Além de Pineda e Gaffney, a japonesa Aya Iwamoto, também com a síndrome, ganhou fama ao conquistar um diploma inédito em literatura inglesa.

Segundo Pineda, não existem pessoas não-capacitadas, mas sim pessoas com "capacidades distintas". Para ele, a sociedade deve evoluir a um estágio de maior pluralidade, em que os portadores de síndrome de Down não sejam tratados como crianças e possam desenvolver suas capacidades e independência desde cedo.

BBC Mundo: Como você se sente sendo o primeira portador da síndrome de Down que concluiu um curso universitário na Europa?
Pablo Pineda: Acho que estou na linha de frente de uma guerra, o que é inconveniente. É preciso lutar, se meter na sociedade quando o mundo do Down normalmente segue outro caminho. Agora, fui inserido no grupo das pessoas consideradas "normais", enquanto os demais têm suas próprias associações, seus pais, seu pequeno mundo. Não é que eu me sinta ilhado, mas é muito difícil lutar em uma sociedade normatizada – ter uma identidade Down quando o mundo Down funciona de forma paralela.

BBC: Em que sentido essa divisão é percebida?
Pineda: Por exemplo, se for a um bar beber um drink. Agora, a reação não é tão frequente, mas antes as pessoas me perguntavam: "Você vai sozinho?". Ou algumas pessoas na rua me pegam pelo braço e me ajudam a atravessar a rua. Ou quando é época de eleições e vou votar, me perguntam "Mas você pode votar?". Acontece também de ir a um restaurante com meus pais e me servirem água em vez de vinho. Em outra ocasião, fui à praia e um grupo de guardas civis veio me perguntar se eu estava bem. "Sim, perfeitamente." São histórias curiosas, mas, como você pode notar, são nessas pequenas atitudes que as pessoas demonstram seus preconceitos.

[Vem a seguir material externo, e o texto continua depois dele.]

-- ==== Sys2Proof/Syntax.lean ====
section
/-! DEFINITION. The commands of the block: their operand types and the one inductive Instr, a constructor for each row of
the table of operations and events. -/

namespace Sys2Proof

/-- What a cluster or auxiliary time converter latches at an edge (R49, table TDC-1): two copies of the low 20 bits of
the coarse count, the eight sampled phases and the vernier code. -/
structure RawCapture where
  c0 : BitVec 20
  c4 : BitVec 20
  therm : BitVec 8
  vraw : BitVec 5
  deriving DecidableEq, Repr

/-- Which calibration batch closes: a column group's own, or instance k of an auxiliary channel or of a port's time-transfer
converter, whose ring-oscillator histogram comes with it (R61, R66). -/
inductive CalBatch where
  | group (r g : Fin 16)
  | aux (ch : Fin 4) (k : Fin 2) (h : Vector Nat 128)
  | timeTransfer (p : Fin 6) (k : Fin 2) (h : Vector Nat 128)
  deriving DecidableEq, Repr

/-- What a clapper carries (R76, table Timebase-2); TB times in fu. -/
structure Clap where
  seq : BitVec 16
  txPrev : Nat
  rxSeq : BitVec 16
  rxTime : Nat
  tq : BitVec 4
  stepGen : BitVec 8
  flags : BitVec 4
  /-- its CLAP_B is there, with a good CHK -/
  whole : Bool := true
  deriving DecidableEq, Repr

/-- The head every PTP message brings: whether over UDP, version, domain, sending port, sequence number, correctionField
in 1/65,536 ns and logMessageInterval (R79, R80). -/
structure PtpHead where
  udp : Bool
  version : Nat
  domain : Nat
  source : Nat
  seq : BitVec 16
  corr : Int
  logInterval : Int
  deriving DecidableEq, Repr

/-- The data set of an Announce message, for the best master clock algorithm (R79). -/
structure PtpAnnounce where
  priority1 : BitVec 8
  clockClass : BitVec 8
  accuracy : BitVec 8
  variance : BitVec 16
  priority2 : BitVec 8
  gmId : BitVec 64
  stepsRemoved : BitVec 16
  utcOffset : Int
  deriving DecidableEq, Repr


/-- A word written by one of the ten writers of R355: the eight sessions, relay, JTAG. -/
structure WriterWord where
  who : Fin 10
  word : BitVec 32
  deriving DecidableEq, Repr

/-- The internal SRAM macros of table Store-6, by region where each region has one. -/
inductive SramMac where
  | bank (r : Fin 16)
  | fabric
  | reorder (r : Fin 16)
  | assembler
  | merge
  | remapTable
  | caches
  | tdc (r : Fin 16)
  | mask (r : Fin 16)
  deriving DecidableEq, Repr

/-- A word of an internal SRAM found wrong: corrected, or uncorrectable and, where it is reloaded, whether the load fails
(R207). -/
structure SramHit where
  mac : SramMac
  row : BitVec 16
  word : BitVec 8
  uncorr : Bool
  loadFails : Bool
  deriving DecidableEq, Repr

/-- What reading a fabric word finds (R181, R182). -/
inductive WordRead where
  | good
  /-- a single bit of the word's lane -/
  | corrected (lane : Fin 8)
  /-- a single bit of the word's tag -/
  | correctedTag
  | uncorrectable
  /-- the error lies in the word's tag -/
  | badTag
  deriving DecidableEq, Repr

/-- What a relay request does at its target: a read of n words or a write of words at an address of the register space, a commit
at a named tick, tick parameters that take effect at a named tick, the decision latency, or the root's leave to claim a child with a
strap-derived ID (R12, R137, R239, R259). -/
inductive RelayOp where
  | read (fixed : Bool) (addr n : Nat)
  | write (fixed : Bool) (addr : Nat) (ws : List Nat)
  | commit (tick : Nat)
  | ticks (tick num den : Nat) (epoch : Int) (base : Nat)
  | fixLat (ns : Nat)
  | admitted (child : Nat)
  deriving DecidableEq, Repr

/-- A relay request (R259): the originating module, its relay sequence, the target, the session's level, the operation. -/
structure RelayReq where
  src : Nat
  seq : BitVec 16
  target : Nat
  level : Nat
  op : RelayOp
  deriving DecidableEq, Repr

/-- A relay reply (R259): the answering module, the request's source and sequence, the status and the words read. -/
structure RelayRep where
  from_ : Nat
  src : Nat
  seq : BitVec 16
  status : Nat
  words : List Nat
  deriving DecidableEq, Repr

BBC: Como você conseguiu se formar na universidade?
Pineda:
Devo tudo aos meus pais, que foram fundamentais para o meu sucesso, pois há anos eles decidiram que eu seria como o resto dos meus irmãos. Foi assim que tudo começou. Frequentei as mesmas escolas (que meus irmãos), e eles não esperavam que eu chegasse à universidade, mas fizeram de tudo para que eu estivesse sempre em contato com as pessoas. Eu não me dava conta no princípio. Quem lutou por mim foi minha mãe, que foi ao colégio, falou com o diretor. Para eu entrar no instituto, os professores tiveram que fazer uma votação, na qual acabei vencendo. No começo, foi difícil ir à aula dos professores que votaram "não", mas acabei, pouco a pouco, conquistando todos eles.

BBC: Como era sua metodologia de estudo?
Pineda:
Minha resposta vai surpreendê-la. Eu sempre estudo em voz alta, pois aprendo com mais facilidade. Eu leio, falo comigo mesmo e com as pessoas ao meu redor e, assim, entendo. Dou ênfase, faço gráficos, resumos. Não é um sistema só de memória, já que um assunto não é fácil de ser memorizado se não é entendido. Eu o compreendia, o explicava e o "mastigava" bem.

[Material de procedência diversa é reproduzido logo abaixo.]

/-! ### TRE -/

/-- What TRE keeps of one link. -/
structure TreLink where
  /-- hop count of the last ENUM on an uplink -/
  hop : Option Nat := none
  /-- the highest claim number known of the child, one refused or demoted since the last LOST, the claim sent -/
  known : Nat := 0
  noClaim : Bool := false
  claimed : Option Nat := none
  /-- a primary child's link is an input of the merge; the latest HORIZON and its counts; ticks given up -/
  input : Bool := false
  hz : Option (Nat × List Nat) := none
  through : Option Nat := none
  /-- payload bytes accepted from and framed to the partner, by VC, and bytes of packets partly received -/
  acc : Vector Nat 5 := .replicate 5 0
  cnt : Vector Nat 5 := .replicate 5 0
  buf : Vector (List Nat) 5 := .replicate 5 []
  /-- of the bytes gathered, those of whole packets that came before the link last went down -/
  old : Vector Nat 5 := .replicate 5 0
  /-- packets received and not confirmed (VC, last byte's count, name, taken), counts confirmable and sent -/
  conf : List (Nat × Nat × PktId × Bool) := []
  confd : Vector Nat 5 := .replicate 5 0
  confSent : Vector Nat 5 := .replicate 5 0
  /-- when a count first ran ahead of the last CONFIRM -/
  confAt : Option Nat := none
  deriving DecidableEq, Repr

/-- An entry of the subtree table (R240), with what the root's enumeration table adds. -/
structure SubEnt where
  id : Nat
  link : Nat
  parent : Nat
  standby : Nat := 0
  asked : Nat := 0
  hop : Nat := 0
  fw : Nat := 0
  feat : Nat := 0
  claimed : Bool := false
  /-- its standby grant was refused for its parents' low bytes, and reported (R240) -/
  told : Bool := false
  /-- given up behind a link that is down (R247): it no longer counts for TREE_FEAT -/
  lost : Bool := false
  deriving DecidableEq, Repr

/-- A forwarded packet in the forward log, and whether the present parent has been sent it (R255, R256). -/
structure FwdEnt where
  pid : PktId
  vc : Nat
  stop : Nat
  sent : Bool := true
  deriving DecidableEq, Repr

/-- A relay request this module originated and waits for (R259, R290). -/
structure RelayWait where
  seq : Nat
  at_ : Nat
  target : Nat
  /-- modules still to answer and the worst status so far -/
  left : List Nat
  status : Nat := 0
  words : List Nat := []
  deriving DecidableEq, Repr

structure Tre where
  links : Vector TreLink 10 := .replicate 10 {}
  sub : List SubEnt := []
  lastId : Nat := 0
  /-- links on which a module without ID waits for one -/
  waitId : List Nat := []
  /-- at the root: IDs given and not yet answered with, with the link and the parent they went to -/
  given : List (Nat × Nat × Nat) := []
  /-- ENUM_REPLY sent: when, how often, on which link; an ENUM was received; READY reached -/
  reply : Option (Nat × Nat × Nat) := none
  /-- at the root: an ENUM_REPLY came since the enumeration began -/
  replied : Bool := false
  enumSeen : Bool := false
  readyAt : Option Nat := none
  waitRep : Bool := false
  lost : Option (Nat × Nat) := none
  held : Nat := 0
  /-- the merge horizon and the last HORIZON sent -/
  hzn : Option Nat := none
  hznSent : Option Nat := none
  log : List FwdEnt := []
  /-- items of QC0 held at their source until the class has room, with their links (R170) -/
  wait0 : List (Nat × V0) := []
  /-- packets held below, to be listed in the next own HORIZON -/
  passOn : List (Nat × Nat × Nat) := []
  /-- packets held and already listed in a HORIZON -/
  listed : List PktId := []
  /-- source module, STREAM, PKT_SEQ -/
  holes : List (Nat × Nat × Nat) := []
  high : List (Nat × Nat × Nat) := []
  feat : Option (Nat × Nat) := none
  relaySeq : Nat := 0
  relays : List RelayWait := []
  /-- requests applied here, with their answers -/
  done : List (RelayReq × RelayRep) := []
  draining : Bool := false
  deriving DecidableEq, Repr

BBC: Mas quando falei com a Associação Britânica de Síndrome de Down, me disseram que seu caso é pouco comum e ainda é a exceção...
Pineda:
Fico bastante chateado que eles tenham dito isso, porque passam uma mensagem de acomodação, como se não fosse possível avançar mais, como se não fosse possível ajudar essas pessoas. Eu não acredito que isso seja verdade. Sempre digo aos pais que não vejam apenas que obtive um diploma universitário ou fiz um filme. Isso não é importante. O importante é dizer a seus filhos que eles podem e que os pais precisam ensiná-los e estimulá-los. A partir disso, qualquer um pode fazer o que quiser.

BBC: Que conselho você daria aos pais?
Pineda:
Não sou eu quem deveria dar conselhos, porque neste mundo, e no mundo da síndrome de Down, cada caso é um caso. O que eu diria, em primeiro lugar, é para cada um confiar nas suas possibilidades. A partir daí, deve-se estimular ao máximo que as crianças com Down tentem superar seus limites.

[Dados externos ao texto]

/-- The fields of QUE page. -/
def queBlockFields : List Fld :=
  [.que_PACK_MODE, .que_STARVE_LIMIT, .que_SHARE_CAP, .que_HOLD_MARK, .que_CFG_ERR, .que_NARROW,
   .que_PACK_FAULT, .que_UNCORR_SEEN, .que_PATCH_FULL, .que_LANE_OUT, .que_ROUTE_UP, .que_ROUTE_ETH,
   .que_HOLD_LIMIT, .que_SHARED_USED, .que_SHARED_PEAK, .que_PATCH_USED, .que_CORR, .que_UNCORR, .que_HELD_CNT,
   .que_PATCH_CNT, .que_GRANT_WAIT]

/-- The fields of CAB page. -/
def cabBlockFields : List Fld :=
  [.cab_SCRUB_EN, .cab_REPAIR_AUTO, .cab_PPR_HARD_EN, .cab_REPAIR_RUN, .cab_OFL_START, .cab_OFL_ABORT,
   .cab_CMD_GO, .cab_SCRUB_PERIOD, .cab_CFG_ERR, .cab_CMD_BUSY, .cab_REPAIR_BUSY, .cab_OFL_BUSY,
   .cab_SCRUB_LATE, .cab_PATCH_FULL, .cab_DIR_DAMAGED, .cab_CMD_RES, .cab_CMD_OP, .cab_CMD_ARG0, .cab_CMD_ARG1,
   .cab_CMD_TICK, .cab_CMD_OUT, .cab_STREAM_REEL, .cab_DOWN_REEL, .cab_READ_SHARE, .cab_OFL_TAKE,
   .cab_OFL_FROM, .cab_OFL_QP, .cab_OFL_UP, .cab_OFL_DONE, .cab_OFL_STATE, .cab_DIR_DATA, .cab_SCRUB_PASSES,
   .cab_SCRUB_QUANT, .cab_REC_DISC, .cab_REEL_FREE, .cab_REEL_FULL, .cab_REEL_RING, .cab_REEL_DEF,
   .cab_TAKE_OPEN, .cab_REEL_POLICY] ++
  [.cab_REEL_DISC]

/-- The fields of EDC page. -/
def edcBlockFields : List Fld :=
  [.edc_SRAM_WIN, .edc_CFG_ERR, .edc_POOL_LOW, .edc_POOL_EXH, .edc_TRACK_OVF, .edc_SRAM_SPARE_EXH,
   .edc_SELFTEST_FAIL, .edc_STORE_CORR, .edc_STORE_UNCORR, .edc_POISONED, .edc_HARD_LINES, .edc_SPANS_MAPPED,
   .edc_PPR_SOFT, .edc_PPR_HARD, .edc_PATCH_LOST, .edc_WB_SKIP, .edc_SRAM_CORR, .edc_SRAM_UNCORR,
   .edc_SRAM_ROWS_SPARED, .edc_LOG_IDX, .edc_LOG_HEAD, .edc_LOG_LINE, .edc_LOG_SRAM, .edc_LOG_SYMS,
   .edc_LOG_SRC, .edc_LOG_HARD, .edc_LOG_POISON, .edc_LOG_COUNT, .edc_LOG_NS, .edc_LOG_SEC, .edc_SPARE_FREE]

/-- The fields of TBS page. -/
def tbsBlockFields : List Fld :=
  [.tbs_SRC_PRIO, .tbs_SRC_REVERT, .tbs_SERVO_MODE, .tbs_REF_FREQ, .tbs_PPS_EDGE, .tbs_CLAP_PORT_SEL,
   .tbs_STEP_CMD, .tbs_SNAP_REQ, .tbs_CFG_ERR, .tbs_SRC_ACT, .tbs_LOCKED, .tbs_HOLDOVER, .tbs_FREERUN,
   .tbs_REF_QUAL, .tbs_REF_LOST, .tbs_REF_BAD, .tbs_PPS_QUAL, .tbs_PPS_LOST, .tbs_CLAP_QUAL, .tbs_PTP_QUAL,
   .tbs_STEPPED, .tbs_STEP_REFUSED, .tbs_FREQ_CLAMP, .tbs_SNAP_DONE, .tbs_TQ, .tbs_STEP_GEN, .tbs_KP_M,
   .tbs_KP_E, .tbs_KI_M, .tbs_KI_E, .tbs_LOCK_THR, .tbs_LOCK_CNT, .tbs_UNLOCK_THR, .tbs_SLEW_LIM,
   .tbs_STEP_THR, .tbs_HO_AVG, .tbs_HO_WARN, .tbs_FREQ_FACT, .tbs_FREQ_WORD, .tbs_PHASE_ERR] ++
  [.tbs_REF_PPM, .tbs_TIME_NOW, .tbs_TIME_SET, .tbs_SNAP_TIME, .tbs_SNAP_COARSE, .tbs_EXT_SEC,
   .tbs_EXT_SEC_VALID, .tbs_SRC_SWITCHES, .tbs_STEP_COUNT, .tbs_CYCLE_SLIP, .tbs_ASYM_EXT0, .tbs_ASYM_EXT1,
   .tbs_TX_LAT, .tbs_RX_LAT, .tbs_CLAP_OFS, .tbs_CLAP_DELAY, .tbs_CLAP_VALID, .tbs_CLAP_LANE, .tbs_CLAP_TQ,
   .tbs_PTP_EN, .tbs_PTP_TRANSPORT, .tbs_PTP_DOMAIN, .tbs_PTP_ASYM, .tbs_GM_ID, .tbs_UTC_OFS, .tbs_PTP_DISC,
   .tbs_PPS_OUT_MODE, .tbs_PPS_WIDTH, .tbs_PPS_OUT_OFS]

BBC: Na sua opinião, qual capacidades as pessoas com Down deveriam aproveitar melhor?
Pineda:
Através da fundação Adecco (que ajuda pessoas com deficiências a encontrar empregos), tratamos de fazer com que os empresários mudem seu "chip" e essas ideias pré-concebidas. Queremos que as pessoas vejam a "deficiência" como uma oportunidade. Eu sempre digo a empresários que pessoas com "deficiência" podem fazer muitas coisas. Temos muito talento quando isso é explorado. Podemos melhorar as empresas com nossa pontualidade, nosso comprometimento. É preciso aproveitar esse talento, não jogá-lo no lixo.

BBC: E sobre o sistema de educação? O que é preciso mudar?
Pineda:
Se fosse para falar sobre isso, eu me estenderia de forma brutal. Esse sistema precisa ser mudado completamente. É necessário que seja um sistema mais rico, mais plural, diverso, uma sociedade com valores melhores, e não encarado como um problema ou defeito. Há tantas coisas a serem mudadas. Mas, em vez disso, preferem nos sustentar, nos mantendo em associações para não haver mudança.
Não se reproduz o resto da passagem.